I have an XML file that describes a data structure that I can exchange for a UDP channel. For example: Here is my input XML file describing my data structure.

<ds> <uint32 name='a'/> <uint32 name='b'/> <string name='c'/> <int16 name='d'/> <uint32 name='e'/> </ds> 

Parsing this XML file using Perl XML: Simple, allows me to generate the following hash

 $VAR1 = { 'uint32' => { 'e' => {}, 'a' => {}, 'b' => {} }, 'int16' => { 'name' => 'd' }, 'string' => { 'name' => 'c' } }; 

As you can see, after the parsing, I cannot understand what the relative position of the 'e' field will be relative to the beginning of the data structure.

I would like to find the offsets of each of these elements.

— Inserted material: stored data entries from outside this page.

-- ==== Sys2Proof/Tests/Slice0.lean ====
section
/-! SUPPORT. The model's own tests: the shapes WellFormed refuses, frames written out byte by byte, and single steps whose
expected values stand in the manual's worked examples and tables. -/

namespace Sys2Proof.Machine.Tests

-- the kernel evaluates one theorem at a time, so that few threads are needed
set_option Elab.async false

/-! ## Helpers -/

/-- The state a command answers. -/
def nextOf : Host.Outcome State Fault Refusal → State
  | .next s => s
  | .fault _ | .refused _ => State.reset

/-- The answer in execution. -/
def answerOf (o : Host.Outcome State Fault Refusal) : Option Answer := (nextOf o).rqp.exec

/-- The mill office heater of 1.11.1, as posted in slot 3. -/
def heater : Allotment :=
  { state := .idle, reason := none, kind := .ordinary, target := .relay 2, claim := 1200, idle := 0, priority := 8
    quota := 0, used := 0, residue := 0, tag := 101, wanted := false, locked := false, trimmed := false, starve := 0 }

/-- The immersion heater of 8.9 on unit 6, outlet 0. -/
def immersion : Allotment :=
  { heater with target := .field 6 0, claim := 900, tag := 0, wanted := true, priority := 4 }

/-- The cottage lamps of 8.9 on unit 6, outlet 1. -/
def lamps : Allotment := { immersion with target := .field 6 1, claim := 150, state := .live, reason := some .confirmed }

/-- The saw allotment of 1.11.3: claim 7500, idle claim 1800. -/
def sawRec : Allotment :=
  { heater with kind := .saw, target := .clutch, claim := 7500, idle := 1800, tag := 0, trimmed := true, wanted := true }

/-- A machine with a record in a slot. -/
def put (i : Slot) (r : Allotment) (s : State := State.reset) : State := s.setRecord i (some r)

/-- A machine with a channel's debounced level active, its pin high. -/
def withActive (c : Channel) (s : State) : State := s.setChan c { s.chan c with pin := true, level := true }

/-- A machine with a candidate on a channel, its pin high. -/
def withRising (c : Channel) (s : State) : State := s.setChan c { s.chan c with pin := true, candidate := some s.now }

/-- A machine with a candidate on a channel that is active, its pin low. -/
def withFalling (c : Channel) (s : State) : State :=
  s.setChan c { s.chan c with pin := false, level := true, candidate := some s.now }

/-- The governing case of 4.3.1: B_cap 6000. -/
def banked (s : State := State.reset) : State := s.onParams fun v => v.put .bCap 6000

/-- Regulating as 4.3.1 begins. -/
def regulating (s : State := State.reset) : State :=
  (banked s).onGov fun g => { g with st := .regulating, bAcc := 40000, fPrev := some 5004, trimTimer := some 0 }

/-- The head order of 9.10.1. -/
def order : CutOrder := { number := 7, thickness := 250, stroke := 2400, ceiling := 120 }

/-- The sequencer in a state with the order of 9.10.1 at the head, the carriage homed at count 0. -/
def sawIn (st : SawState) (s : State) : State :=
  (s.onSaw fun w => { w with st, cuts := [order] }).onInu fun u => { u with homed := true }

/-- The cottage unit of 7.5.1: two outlets, serial 5. -/
def cottage : Identity := 0x0200000537

/-- Unit 6 of 8.9, PRESENT with its plate read. -/
def unitSix : UnitEntry :=
  { identity := cottage, plate := some { maker := 1, outlets := 2, ratings := #v[120, 30, 0, 0] }, plateOwed := false
    reach := .present, failures := 0, meters := #v[some 65530, some 0, none, none], reported := some 2
    unitFault := false, mark := none, owed := none }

I tried to find an XML perl parser that allows me to parse an XML file sequentially, something like the getnexttag () function, but cannot find.

What is the best way to do this programmatically? If not perl, then what other language is best suited to do the job?

+4
source share
3 answers

You will need to use a stream analyzer with appropriate callbacks, it will also improve the parsing speed (and reduce memory consumption if everything is done correctly) when it comes to larger datasets, which is a good / strong> awesome.

I recommend that you use XML::SAX , an introduction to the module is available at the following link:

Provide callbacks for start_element so you can read the value of each element one at a time.


Could you write me a simple example?

Yes, and I already have it! ; -)

In the fragment below, the provided OP data will be analyzed and the name of each element will be printed, as well as the key / value of the attributes.

This should be fairly easy to understand, but if you have any questions, feel free to add them as comments, and I will update this post with more details.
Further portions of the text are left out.